Connected components crashes on 90m probabilities. We need to be able to handle that and more.

In [2]:
import cmf
from cmf import clean
from cmf.clean import steps
from cmf.data.utils import sqa_profiled
from cmf.dedupers import NaiveDeduper
from cmf.helpers import cleaner, cleaners, selector
from cmf.data.results import ClusterResults, ProbabilityResults

import logging

from dwutils import s3

import pandas as pd
from pandas import DataFrame
import pyarrow as pa
import rustworkx as rx

from typing import Optional

def create_cmf_pipelines_logger() -> logging.Logger:
    pipeline_logger = logging.getLogger("cmf_pipelines")
    logic_logger = logging.getLogger("cmf_logic")

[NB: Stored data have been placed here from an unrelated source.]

-- ==== Sys2Proof/Config.lean ====
section
/-! DEFINITION. What an implementation fixes and what the spec leaves open: the three closed
enumerations chosen at construction (R23, R74), the OPEN parameters of R7 as constants with no
body, the opaque values the transport hands over (`XRES`, `XERR`), and the free values. Nothing
can be proved of a constant without a body beyond its type, so a theorem about the model holds for
every choice of it. -/

namespace Sys2Proof

/-- Thermocouple type, "8 variants: B,E,J,K,N,R,S,T" in that order (R23, R74). -/
inductive ThermoType where
  | typeB | typeE | typeJ | typeK | typeN | typeR | typeS | typeT
  deriving DecidableEq, Repr, Inhabited

/-- Conversion mode, "one-shot vs continuous" in that order (R23, R74). -/
inductive ConvMode where
  | oneShot | continuous
  deriving DecidableEq, Repr, Inhabited

/-- Averaging selection, "1/2/4/8/16 samples" in that order (R23, R74). -/
inductive Averaging where
  | samples1 | samples2 | samples4 | samples8 | samples16
  deriving DecidableEq, Repr, Inhabited

/-- `XRES`: the value a transport write returns. The block only passes it through (R7, R28), so it
is held as a token that nothing inspects. DESIGN CHOICE, assumption log 8. -/
structure XRes where
  token : Nat
  deriving DecidableEq, Repr, Inhabited

/-- `XERR`: the value a failing transport call reports, "Propagated unchanged" (R7, R28). A token
that nothing inspects. DESIGN CHOICE, assumption log 8. -/
structure XErr where
  token : Nat
  deriving DecidableEq, Repr, Inhabited

/-- What the environment gives to one transport call (R60): an answer OK, an answer FAIL, or no
answer ever. In `ok res bytes` the result `res` is what a write returns, and `bytes` are the bytes
a read delivers; a read asks for exactly `k` bytes (R10), and where `bytes` lists fewer, the rest
come from what stands behind the transport. -/
inductive Reply where
  | ok (res : XRes) (bytes : List Byte)
  | fail (err : XErr)
  | never
  deriving DecidableEq, Repr, Inhabited

/-- `CR0_CODE(mode)`: OPEN parameter, an uninterpreted function of the mode (R7, R79). -/
opaque Config.cr0Code : ConvMode → Byte

/-- `TC_CODE(tc)`: OPEN parameter, the 4-bit code in CR1 bits 3:0 (R7, R80). -/
opaque Config.tcCode : ThermoType → BitVec 4

/-- `AVG_CODE(avg)`: OPEN parameter, the 4-bit code in CR1 bits 7:4 (R7, R80). -/
opaque Config.avgCode : Averaging → BitVec 4

/-- What fixes the OPEN parameter `MAX_LEN`; see `Config.maxLen`. -/
opaque Config.maxLenSeed : Nat

/-- `MAX_LEN`: the largest RDREGS length and the size of `RXBUF`, OPEN, "must be at least 3 and at
most 255" (R7). As the seed runs over the numbers, this runs over exactly 3, …, 255. -/
def Config.maxLen : Nat := Config.maxLenSeed % 253 + 3

/-- The oracle (R60): the reply to the transport call made at draw number `t`, where the state lists
no reply for it. A free value. -/
opaque Config.oracle : Nat → Reply

/-- The free values (R20, R22, U2 to U9): `Config.free t i` is the `i`-th value of draw `t`. Each
occurrence of an unspecified value takes a draw number of its own from `State.tick`. -/
opaque Config.free : Nat → Nat → Nat

/-- The contents of the chip's register `k` at the block's reset: "unknown values" (R62, R185, U4). A
free value. -/
opaque Config.powerOn : Nat → Byte

/-- A free byte. -/
def Config.freeByte (t i : Nat) : Byte := BitVec.ofNat 8 (Config.free t i)

end Sys2Proof
end

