-- ==== Sys2Proof/Machine/Assembler.lean ====
section
/-! DEFINITION. The assembler notation of R85 and R89: the operands a line names, the defaults of an
absent INIT operand (R101), and the word a line assembles to. -/

namespace Sys2Proof.Machine

/-- How a line names an address: a symbol or a number (R85, R89). A write-address symbol is the
register's symbol with the prefix `W_`. -/
inductive AsmAddress where
  | symbol (r : RegName)
  | number (a : Byte)
  deriving DecidableEq, Repr

/-- One line (R85). An absent INIT operand is `none`. -/
inductive AsmLine where
  | init (tc : Option ThermoType) (mode : Option ConvMode) (avg : Option Averaging)
  | rdregs (addr : AsmAddress) (len : Byte)
  | wrreg (addr : AsmAddress) (val : Byte)
  | rdcj
  | rdtc
  | rdflt
  deriving DecidableEq, Repr

/-- The document's defaults: type K, continuous, 16 samples (R101). -/
def defaultConfiguration : Cfg :=
  { tc := .typeK, mode := .continuous, avg := .samples16 }

/-- A read-address operand (R89). -/
def AsmAddress.asRead : AsmAddress → Byte
  | .symbol r => r.readAddress
  | .number a => a

/-- A write-address operand; no `W_` symbol stands for 0x0A to 0x0F (R89). -/
def AsmAddress.asWrite : AsmAddress → Option Byte
  | .symbol r => r.writeAddress
  | .number a => some a

/-- The command a line stands for; none where it names a symbol that does not exist (R85, R89). R85 does
not say what a line is whose operand lies outside the range it gives: an RDREGS `len` of 0 or above
`MAX_LEN`, or an address number outside the map. Such a line still stands for the command with that
operand, and the block refuses its word. DESIGN CHOICE, assumption log 20. -/
def AsmLine.command : AsmLine → Option Instr
  | .init tc mode avg =>
    some (.init (tc.getD defaultConfiguration.tc) (mode.getD defaultConfiguration.mode)
      (avg.getD defaultConfiguration.avg))
  | .rdregs addr len => some (.rdregs addr.asRead len)
  | .wrreg addr val =>
    match addr.asWrite with
    | some a => some (.wrreg a val)
    | none => none
  | .rdcj => some .rdcj
  | .rdtc => some .rdtc
  | .rdflt => some .rdflt

/-- The word a line assembles to (R85). -/
def assemble (l : AsmLine) : Option CommandWord :=
  match l.command with
  | some i => some (encode i)
  | none => none

end Sys2Proof.Machine
end

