/-- Under the invariant a step stops in two cases and no other: past a refused command, by name, and,
where none was refused, on a transport call that never returns, with a named fault; in every other
state it answers a next state. That the block has no step there is R118 and R173, and that a run has
no meaning past a refusal is R12 and R167; the model's choices are that the refused command itself is a
step (assumption log 3), that the call that never returns is a step and the state after it the fault
(assumption log 4), and that an idle block with no word offered has a step (assumption log 14). -/
def Obligations.StepStopsOnlyOnAHangOrPastARefusal : Prop :=
  ∀ s : State, s.Inv →
    (s.refusedBefore = true → step s = .refused .pastRefusedCommand) ∧
    (s.refusedBefore = false → s.waiting = true → step s = .fault .transportHang) ∧
    (s.refusedBefore = false → s.waiting = false → ∃ t, step s = .next t)

/-- Between commands the chip-select calls alternate strictly, Active then Inactive, starting with
Active and ending with Inactive (R116). -/
def Obligations.ChipSelectAlternates : Prop :=
  ∀ s : State, s.Inv → s.ph = .idle →
    ∃ k, csLevels s.events = (List.replicate k [Level.active, Level.inactive]).flatten

/-- Every byte string ever sent is a read address alone, or a write address and one value byte; so the
address bytes 0x8A to 0x8F are never sent (R44, R45, R76, R77). -/
def Obligations.OnlyMappedAddressesAreSent : Prop :=
  ∀ s : State, s.Inv → ∀ bytes r, Event.xw bytes r ∈ s.events →
    (∃ a, bytes = [a] ∧ inRaddr a = true) ∨ (∃ a v, bytes = [a, v] ∧ inWaddr a = true)

/-- What a command does on the bus and answers does not depend on the bytes earlier commands received
nor on anything else in the working registers, `CFG` or the history (R20, R32, R50). -/
def Obligations.NoCommandReadsStaleData : Prop :=
  ∀ (i : Instr) (s t : State) (w : Work) (c : Cfg) (ev : List Event) (rs : List Response),
    exec i s = .next t →
    ∃ t' de dr, exec i { s with work := w, cfg := c, events := ev, responses := rs } = .next t' ∧
      t.events = s.events ++ de ∧ t'.events = ev ++ de ∧
      t.responses = s.responses ++ dr ∧ t'.responses = rs ++ dr ∧
      t'.cs = t.cs ∧ t'.ph = t.ph ∧ t'.cfgd = t.cfgd ∧ t'.chip = t.chip ∧ t'.replies = t.replies

/-- The history is only ever extended: no step takes back an event or a response, so a failure once
recorded stays recorded (R11, R176). Past a recorded refusal there is no step at all (assumption log
3). -/
def Obligations.HistoryOnlyGrows : Prop :=
  ∀ s t : State, step s = .next t →
    s.events <+: t.events ∧ s.responses <+: t.responses ∧
      (s.responses.any Response.isXfail = true → t.responses.any Response.isXfail = true)

/-- A command ends with exactly one response, and a command that hangs delivers none (R12, R33, R118).
-/
def Obligations.OneResponsePerCommand : Prop :=
  ∀ (i : Instr) (s t : State), exec i s = .next t →
    (t.ph = .idle ∧ ∃ r, t.responses = s.responses ++ [r]) ∨
    (t.waiting = true ∧ t.responses = s.responses)

/-! ## Reset -/

/-- The values the spec gives for reset, and no event; with no command offered the block stays there
(R34, R181, R182; the last is assumption log 14). -/
def Obligations.ResetValues : Prop :=
  State.reset.cs = .inactive ∧ State.reset.cfgd = false ∧ State.reset.ph = .idle ∧
  State.reset.events = [] ∧ State.reset.responses = [] ∧ step State.reset = .next State.reset

/-- A reset from outside between commands gives those values again and no event; each register of the
chip then holds some byte, of which nothing is said, and the rest of the far side is as it was; during a
frame a reset has no meaning (R34, R180, R181, R182, R183, R185; assumption log 16). -/
def Obligations.HostResetValues : Prop :=
  (∀ s : State, s.ph = .idle → ∃ t, s.hostReset = .next t ∧ t.cs = .inactive ∧
    t.cfgd = false ∧ t.ph = .idle ∧ t.events = [] ∧ t.responses = [] ∧
    t.chip = { s.chip with regs := t.chip.regs } ∧ t.chip.regs.wf = true ∧
    t.replies = s.replies ∧ t.inbox = s.inbox ∧ t.far = s.far) ∧
  (∀ s : State, s.ph ≠ .idle → s.hostReset = .refused .resetDuringFrame)

/-! ## The decoder -/

/-- The cold-junction decoder is the general decode of 2 bytes to 14 bits, register by register
(R140, R141, R142). -/
def Obligations.ColdJunctionIsTheGeneralDecode : Prop :=
  ∀ b₀ b₁ : Byte, (decCj b₀ b₁).int = dec 14 [b₀, b₁] ∧
    (decCj b₀ b₁).acc.toNat = decAcc [b₀, b₁] ∧ (decCj b₀ b₁).sgn = decSign [b₀, b₁]

/-- The thermocouple decoder is the general decode of 3 bytes to 19 bits, register by register (R140,
R141, R143). -/
def Obligations.ThermocoupleIsTheGeneralDecode : Prop :=
  ∀ b₀ b₁ b₂ : Byte, (decTc b₀ b₁ b₂).int = dec 19 [b₀, b₁, b₂] ∧
    (decTc b₀ b₁ b₂).acc.toNat = decAcc [b₀, b₁, b₂] ∧
    (decTc b₀ b₁ b₂).sgn = decSign [b₀, b₁, b₂]
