-- ==== Sys2Proof/Tests/Slice0.lean ====
section
/-! SUPPORT. Tests on fixed values. Expected results come from the spec's own tables and vectors
(95_test_vectors and the rules named), never from the model. The `test_witness_` theorems show, for
each statement that has hypotheses, a concrete case that meets them all together. -/

namespace Sys2Proof.Tests

open Sys2Proof.Machine

/-! ## Well-formedness: each check refuses an ill-formed command (R73) -/

theorem test_wf_rdregs_address : Instr.wellFormed (.rdregs 0x10 1) = false := by decide
theorem test_wf_rdregs_length_zero : Instr.wellFormed (.rdregs 0x0F 0) = false := by decide
theorem test_wf_wrreg_below : Instr.wellFormed (.wrreg 0x7F 0) = false := by decide
theorem test_wf_wrreg_above : Instr.wellFormed (.wrreg 0x8A 0) = false := by decide
theorem test_wf_wrreg_bounds :
    Instr.wellFormed (.wrreg 0x80 0) = true ∧ Instr.wellFormed (.wrreg 0x89 0xFF) = true := by
  decide
theorem test_wf_rdregs_three : Instr.wellFormed (.rdregs 0x0F 3) = true := by
  have := three_le_maxLen
  simp [Instr.wellFormed, this]

/-- A length above `MAX_LEN` is refused, whatever `MAX_LEN` is below 255. -/
theorem test_wf_rdregs_length_above (h : Config.maxLen < 255) :
    Instr.wellFormed (.rdregs 0x00 0xFF) = false := by
  simp [Instr.wellFormed, h]

/-! ## Words of 95_test_vectors 2.5, written out bit by bit -/

theorem test_decode_init_default :
    decode 0b001_00000001_01000011#19 = .ok (.init .typeK .continuous .samples16) := by decide
theorem test_decode_init_j_oneshot_2 :
    decode 0b001_00000000_00010010#19 = .ok (.init .typeJ .oneShot .samples2) := by decide
theorem test_decode_init_t_cont_1 :
    decode 0b001_00000001_00000111#19 = .ok (.init .typeT .continuous .samples1) := by decide
theorem test_decode_rdregs :
    decode 0b010_00001010_00000010#19 = .ok (.rdregs 0x0A 0x02) := by decide
theorem test_decode_rdregs_cr0_16 :
    decode 0b010_00000000_00010000#19 = .ok (.rdregs 0x00 0x10) := by decide
theorem test_decode_wrreg :
    decode 0b011_10000010_11111111#19 = .ok (.wrreg 0x82 0xFF) := by decide
theorem test_decode_wrreg_cjoff :
    decode 0b011_10001001_00010000#19 = .ok (.wrreg 0x89 0x10) := by decide
theorem test_decode_rdcj : decode 0b100_00000000_00000000#19 = .ok .rdcj := by decide
theorem test_decode_rdtc : decode 0b101_00000000_00000000#19 = .ok .rdtc := by decide
theorem test_decode_rdflt : decode 0b110_00000000_00000000#19 = .ok .rdflt := by decide

theorem test_encode_words :
    encode (.init .typeK .continuous .samples16) = 0x10143#19 ∧
    encode (.rdregs 0x0C 0x03) = 0x20C03#19 ∧ encode (.wrreg 0x82 0xFF) = 0x382FF#19 ∧
    encode .rdcj = 0x40000#19 ∧ encode .rdtc = 0x50000#19 ∧ encode .rdflt = 0x60000#19 := by
  decide

/-! ## Every clause of the verdict on a word, at its bounds (R75, R168; 95_test_vectors 2.5) -/

theorem test_verdict_bad_op :
    assessWord 0x00000#19 = .error .badOp ∧ assessWord 0x70000#19 = .error .badOp := by decide
theorem test_verdict_bad_field :
    assessWord 0x10243#19 = .error .badField ∧ assessWord 0x40001#19 = .error .badField ∧
    assessWord 0x60100#19 = .error .badField := by decide
theorem test_verdict_bad_selector :
    assessWord 0x10153#19 = .error .badSelector ∧
    assessWord 0x10148#19 = .error .badSelector := by decide
theorem test_verdict_bad_address :
    assessWord 0x21001#19 = .error .badAddress ∧ assessWord 0x30A00#19 = .error .badAddress ∧
    assessWord 0x38A00#19 = .error .badAddress ∧
    assessWord 0x21000#19 = .error .badAddress := by decide
theorem test_verdict_bad_length : assessWord 0x20000#19 = .error .badLength := by decide
theorem test_verdict_legal :
    assessWord 0x10147#19 = .ok (.init .typeT .continuous .samples16) ∧
    assessWord 0x38000#19 = .ok (.wrreg 0x80 0x00) ∧ assessWord 0x60000#19 = .ok .rdflt := by
  decide

/-! ## The opcode table's words (INIT with every free bit 0, RDREGS, and a number wider than a
command) -/

theorem test_table_init :
    decodeTableWord 24 0x10000 = some (.init .typeB .oneShot .samples1) := by decide
theorem test_table_rdtc : decodeTableWord 24 0x50000 = some .rdtc := by decide
theorem test_table_too_wide : decodeTableWord 24 0xD0000 = none := by decide

/-- Right after reset the very next step runs the offered word. -/
theorem test_fetch_runs_next :
    step (State.reset.withFetchWord 24 0x10143) =
      exec (.init .typeK .continuous .samples16) State.reset := by rfl
theorem test_fetch_runs_next_rdregs :
    step (State.reset.withFetchWord 24 0x20A02) = exec (.rdregs 0x0A 2) State.reset := by rfl

/-! ## The assembler (R85, R89) -/

theorem test_assemble_rdregs :
    assemble (.rdregs (.symbol .LT_B2) 3) = some 0x20C03#19 := by decide
theorem test_assemble_wrreg :
    assemble (.wrreg (.symbol .CJOFF) 0x10) = some 0x38910#19 ∧
    assemble (.wrreg (.symbol .FLT) 0) = none := by decide

/-- The table of 95_test_vectors 2.4, with the codes it names. -/
theorem test_pack_cr1 :
    packCr1 0 7 = 0x07 ∧ packCr1 1 2 = 0x12 ∧ packCr1 2 1 = 0x21 ∧ packCr1 4 0 = 0x40 := by decide
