-- ==== Sys2Proof/Word.lean ====
section
/-! DEFINITION. The block's word types (spec/00_scope.md R5, R9): the host word, the host word
address, the `s16` element, the one-bit element and the correlator accumulator.  Arithmetic that
a test could show wrong stands in `Machine/Arith.lean`. -/

namespace Sys2Proof

/-- The host data word, `WORD` = 32 bits (R5). -/
abbrev Word := BitVec 32

/-- A host word address, `AW` = 19 bits (R5, R60): every value is inside the address space. -/
abbrev Addr := BitVec 19

/-- An `s16` element: a carrier sample (Q1.14), a noise standard deviation or a Gaussian variate
(both Q.12) (R5). -/
abbrev Half := BitVec 16

/-- A `u1` element of a BitSequence (R31). -/
abbrev Bit := BitVec 1

/-- A correlator accumulator, `s64` with 28 fraction bits (R5, R30). -/
abbrev Acc := BitVec 64

end Sys2Proof
end

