-- ==== Sys2Proof/WellFormed.lean ====
section
/-! DEFINITION. Which commands have a command word: the operand ranges of spec/30_encoding.md
R92 and R112. -/

namespace Sys2Proof

/-- R112: sigma is an integer `-32768 <= s <= 32767`. -/
abbrev sigmaFits (sigma : Int) : Prop := -32768 ≤ sigma ∧ sigma ≤ 32767

/-- R92: `K` is unsigned, `0 .. 65535`. -/
abbrev stepCountFits (k : Nat) : Prop := k ≤ 65535

/-- The command has a word: its operand fits `IMM16`. -/
def Instr.wf : Instr → Bool
  | .config => true
  | .genCarriers => true
  | .genBits => true
  | .modulate => true
  | .addNoise => true
  | .addNoiseI sigma => decide (sigmaFits sigma)
  | .demodulate => true
  | .score => true
  | .runSweep k => decide (stepCountFits k)
  | .getName => true
  | .softReset => true

end Sys2Proof
end

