-- ==== Sys2Proof/Laws/Sweep.lean ====
section
/-! SUPPORT. One trial, as sub-operations of RUN_SWEEP (R263) and as five commands (R113), the records
of the log (R267) and the loop of RUN_SWEEP (R262). -/

namespace Sys2Proof.Machine

/-! ## One trial -/

/-- What a trial needs: a valid configuration and the carriers it reads. -/
structure TrialReady (s : State) (ci cq : Nat → Half) : Prop where
  configured : s.ctl.cfgValid = true
  valid : s.cfg.Valid s.params
  cilen : s.len.cilen = s.cfg.fs
  cqlen : s.cfg.scheme = .qpsk → s.len.cqlen = s.cfg.fs
  carrI : CarrIIs s ci
  carrQ : s.cfg.scheme = .qpsk → CarrQIs s cq

/-- The waveform of a trial, sample by sample: bits from PRNG, keyed carriers, noise from where the
bits left PRNG. -/
def trialSample (s : State) (ci cq : Nat → Half) (sigma : Int) (k : Nat) : Word :=
  noisySample (prngNext^[s.cfg.nbits.toNat] s.prng) sigma (sentSample s.cfg (generatedBit s.prng) ci cq) k

/-- The recovered bits of a trial. -/
def trialBit (s : State) (ci cq : Nat → Half) (sigma : Int) (j : Nat) : Bit :=
  recoveredBit s (trialSample s ci cq sigma) ci cq j

/-- The bit errors of a trial. -/
def trialErrors (s : State) (ci cq : Nat → Half) (sigma : Int) : Word :=
  BitVec.ofNat 32 (differing (generatedBit s.prng) (trialBit s ci cq sigma) s.cfg.nbits.toNat)

/-! What a trial computes depends on the active configuration, PRNG and ASK_THRESH alone. -/

theorem trialSample_congr {s t : State} (h1 : t.cfg = s.cfg) (h2 : t.prng = s.prng) (ci cq : Nat → Half)
    (sigma : Int) : trialSample t ci cq sigma = trialSample s ci cq sigma := by
  funext k
  simp only [trialSample, h1, h2]

theorem trialBit_congr {s t : State} (h1 : t.cfg = s.cfg) (h2 : t.prng = s.prng)
    (h3 : t.askThresh = s.askThresh) (ci cq : Nat → Half) (sigma : Int) :
    trialBit t ci cq sigma = trialBit s ci cq sigma := by
  funext j
  simp only [trialBit, recoveredBit, highCount, trialSample_congr h1 h2, h1, h3]
  cases s.cfg.scheme <;> rfl

theorem trialErrors_congr {s t : State} (h1 : t.cfg = s.cfg) (h2 : t.prng = s.prng)
    (h3 : t.askThresh = s.askThresh) (ci cq : Nat → Half) (sigma : Int) :
    trialErrors t ci cq sigma = trialErrors s ci cq sigma := by
  simp only [trialErrors, trialBit_congr h1 h2 h3, h1, h2]

/-- States PRNG takes in one trial (R269). -/
def trialDraws (c : ActiveConfig) : Nat := c.nbits.toNat + 2 * ((c.fs.toNat + 1) / 2)

/-- The state after a trial that leaves the buffers `tx`, `w` and `rx`. -/
def trialResult (s : State) (ci cq : Nat → Half) (sigma : Int) (tx : Buffer 1) (w : Buffer 32)
    (rx : Buffer 1) : State :=
  { s with
    mem := { s.mem with txbits := tx, wave := w, rxbits := rx }
    len := { s.len with txlen := s.cfg.nbits, wlen := s.cfg.fs, rxlen := s.cfg.nbits }
    prng := prngNext^[trialDraws s.cfg] s.prng
    res := { s.res with
      errCount := trialErrors s ci cq sigma
      berDen := s.cfg.nbits
      accI := (finalAccs s (trialSample s ci cq sigma) ci cq).1
      accQ := (finalAccs s (trialSample s ci cq sigma) ci cq).2 } }

/-- The buffers after a trial, element by element. -/
structure TrialBuffers (s : State) (ci cq : Nat → Half) (sigma : Int) (tx : Buffer 1) (w : Buffer 32)
    (rx : Buffer 1) : Prop where
  tx : Buffer.Prefixed s.cfg.nbits.toNat (generatedBit s.prng) s.mem.txbits tx
  wave : Buffer.Prefixed s.cfg.fs.toNat (trialSample s ci cq sigma) s.mem.wave w
  rx : Buffer.Prefixed s.cfg.nbits.toNat (trialBit s ci cq sigma) s.mem.rxbits rx

/-- Two fillings of one buffer, the second over the first. -/
theorem Buffer.Prefixed.over {w n : Nat} {f g : Nat → BitVec w} {a b c : Buffer w}
    (h : Buffer.Prefixed n f a b) (h' : Buffer.Prefixed n g b c) : Buffer.Prefixed n g a c := by
  intro k
  rw [h' k]
  split
  · rfl
  · rename_i hk
    rw [h k, if_neg hk]

theorem scoreBody_written (s : State) (n : Word) (x y : Nat → Bit) (h1 : s.len.txlen = n)
    (h2 : s.len.rxlen = n) (h3 : 1 ≤ n.toNat) (h : BitsAre s n.toNat x y) :
    scoreBody s = .ended { s with
      res := { s.res with errCount := BitVec.ofNat 32 (differing x y n.toNat), berDen := n } } := by
  subst h1
  obtain ⟨e, d, hl, -, hx⟩ := scoreBody_spec s h2.symm h3
  obtain ⟨he, rfl⟩ := hx x y h
  rw [hl, ← he, BitVec.ofNat_toNat, BitVec.setWidth_eq]

/-- The five sub-operations of a trial, by the body each command has (R263). -/
theorem trial_bodies (src : SigmaSource) (s : State) (ci cq : Nat → Half) (h : TrialReady s ci cq)
    (hs : 0 ≤ sigmaOf src s) : ∃ tx w rx,
    TrialBuffers s ci cq (sigmaOf src s) tx w rx ∧
    andThen (genBitsBody s) (fun s1 => andThen (modulateBody s1) fun s2 =>
      andThen (addNoiseBody src s2) fun s3 => andThen (demodulateBody s3) scoreBody) =
      .ended (trialResult s ci cq (sigmaOf src s) tx w rx) := by
  obtain ⟨tx, e1, p1⟩ := genBitsBody_spec s h.configured
  rw [e1, andThen_ended]
  obtain ⟨w1, e2, p2⟩ := modulateBody_written { s with
      mem := { s.mem with txbits := tx }
      len := { s.len with txlen := s.cfg.nbits }
      prng := prngNext^[s.cfg.nbits.toNat] s.prng } (generatedBit s.prng) ci cq h.configured h.valid
    h.cilen h.cqlen rfl (fun j hj => p1.filled hj) h.carrI h.carrQ
  rw [e2, andThen_ended]
  obtain ⟨w2, e3, p3⟩ := addNoiseBody_written src { s with
      mem := { s.mem with txbits := tx, wave := w1 }
      len := { s.len with txlen := s.cfg.nbits, wlen := s.cfg.fs }
      prng := prngNext^[s.cfg.nbits.toNat] s.prng } (sentSample s.cfg (generatedBit s.prng) ci cq)
    h.configured (by cases src <;> exact hs) rfl (fun k hk => p2.filled hk)
  rw [e3, andThen_ended]
  have hw : Buffer.Prefixed s.cfg.fs.toNat (trialSample s ci cq (sigmaOf src s)) s.mem.wave w2 := by
    refine Buffer.Prefixed.over p2 (g := trialSample s ci cq (sigmaOf src s)) ?_
    cases src <;> exact p3
  obtain ⟨rx, e4, p4⟩ := demodulateBody_written { s with
      mem := { s.mem with txbits := tx, wave := w2 }
      len := { s.len with txlen := s.cfg.nbits, wlen := s.cfg.fs }
      prng := prngNext^[2 * ((s.cfg.fs.toNat + 1) / 2)] (prngNext^[s.cfg.nbits.toNat] s.prng) }
    (trialSample s ci cq (sigmaOf src s)) ci cq h.configured h.valid h.cilen h.cqlen rfl
    (fun k hk => hw.filled hk) h.carrI h.carrQ
  rw [e4, andThen_ended]
  refine ⟨tx, w2, rx, ⟨p1, hw, p4⟩, ?_⟩
  rw [scoreBody_written _ s.cfg.nbits (generatedBit s.prng) (trialBit s ci cq (sigmaOf src s)) rfl rfl
    h.valid.nbits_pos (fun j hj => ⟨p1.filled hj, p4.filled hj⟩)]
  rw [← Function.iterate_add_apply]
  simp only [trialResult, trialDraws, Nat.add_comm]
  rfl

/-- A trial leaves what the next one needs. -/
theorem TrialReady.after {s : State} {ci cq : Nat → Half} (h : TrialReady s ci cq) (sigma : Int)
    (tx : Buffer 1) (w : Buffer 32) (rx : Buffer 1) : TrialReady (trialResult s ci cq sigma tx w rx) ci cq :=
  ⟨h.configured, h.valid, h.cilen, h.cqlen, h.carrI, h.carrQ⟩

/-! ## One trial as five commands (R113) -/

theorem execAll_cons_of_next {i : Instr} {rest : List Instr} {s t : State} (h : exec i s = .next t)
    (he : t.ctl.err = false) : execAll (i :: rest) s = execAll rest t := by
  simp [execAll, h, he]

theorem execAll_append_of_next {xs ys : List Instr} {s t : State} (h : execAll xs s = .next t)
    (he : t.ctl.err = false) : execAll (xs ++ ys) s = execAll ys t := by
  induction xs generalizing s with
  | nil =>
    obtain rfl : s = t := by simpa [execAll] using h
    rfl
  | cons i xs ih =>
    simp only [List.cons_append, execAll] at h ⊢
    cases hx : exec i s with
    | next u =>
      simp only [hx] at h ⊢
      cases hu : u.ctl.err with
      | true =>
        simp only [hu, if_true] at h
        obtain rfl : u = t := by simpa using h
        simp [hu] at he
      | false =>
        simp only [hu, Bool.false_eq_true, if_false] at h ⊢
        exact ih h
    | fault r => simp [hx] at h
    | refused r => simp [hx] at h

    pipeline_logger.setLevel(logging.INFO)
    logic_logger.setLevel(logging.INFO)

    handler = logging.StreamHandler()
    formatter = logging.Formatter(
        "[%(asctime)s: %(levelname)s] %(name)s %(module)s: %(message)s"
    )
    handler.setFormatter(formatter)

    pipeline_logger.addHandler(handler)
    logic_logger.addHandler(handler)

    return pipeline_logger


logger = create_cmf_pipelines_logger()

ignoring unparsable config /home/jovyan/company-matching/pyproject.toml
ignoring unparsable config /home/jovyan/company-matching/pyproject.toml


## Pipeline

In [3]:
_NAME = "naive_hmrc_exports_v1"
_SOURCE = "hmrc.trade__exporters"


def _query(limit: Optional[int] = None) -> DataFrame:
    """Select data."""

    exp_selector = selector(
        table=_SOURCE,
        fields=["company_name", "postcode"],
    )

    exp_raw = cmf.query(selector=exp_selector, return_type="pandas", limit=limit)

    logger.info(
        "Data retrieved successfully with %s unique datapoints",
        exp_raw.data_sha1.nunique(),
    )

    return exp_raw


def _process(raw: DataFrame) -> DataFrame:
    """Clean data."""

    clean_exp = cleaners(
        cleaner(clean.company_name, {"column": "hmrc_trade__exporters_company_name"}),
        cleaner(clean.postcode, {"column": "hmrc_trade__exporters_postcode"}),
    )

    exp_clean = cmf.process(raw, clean_exp)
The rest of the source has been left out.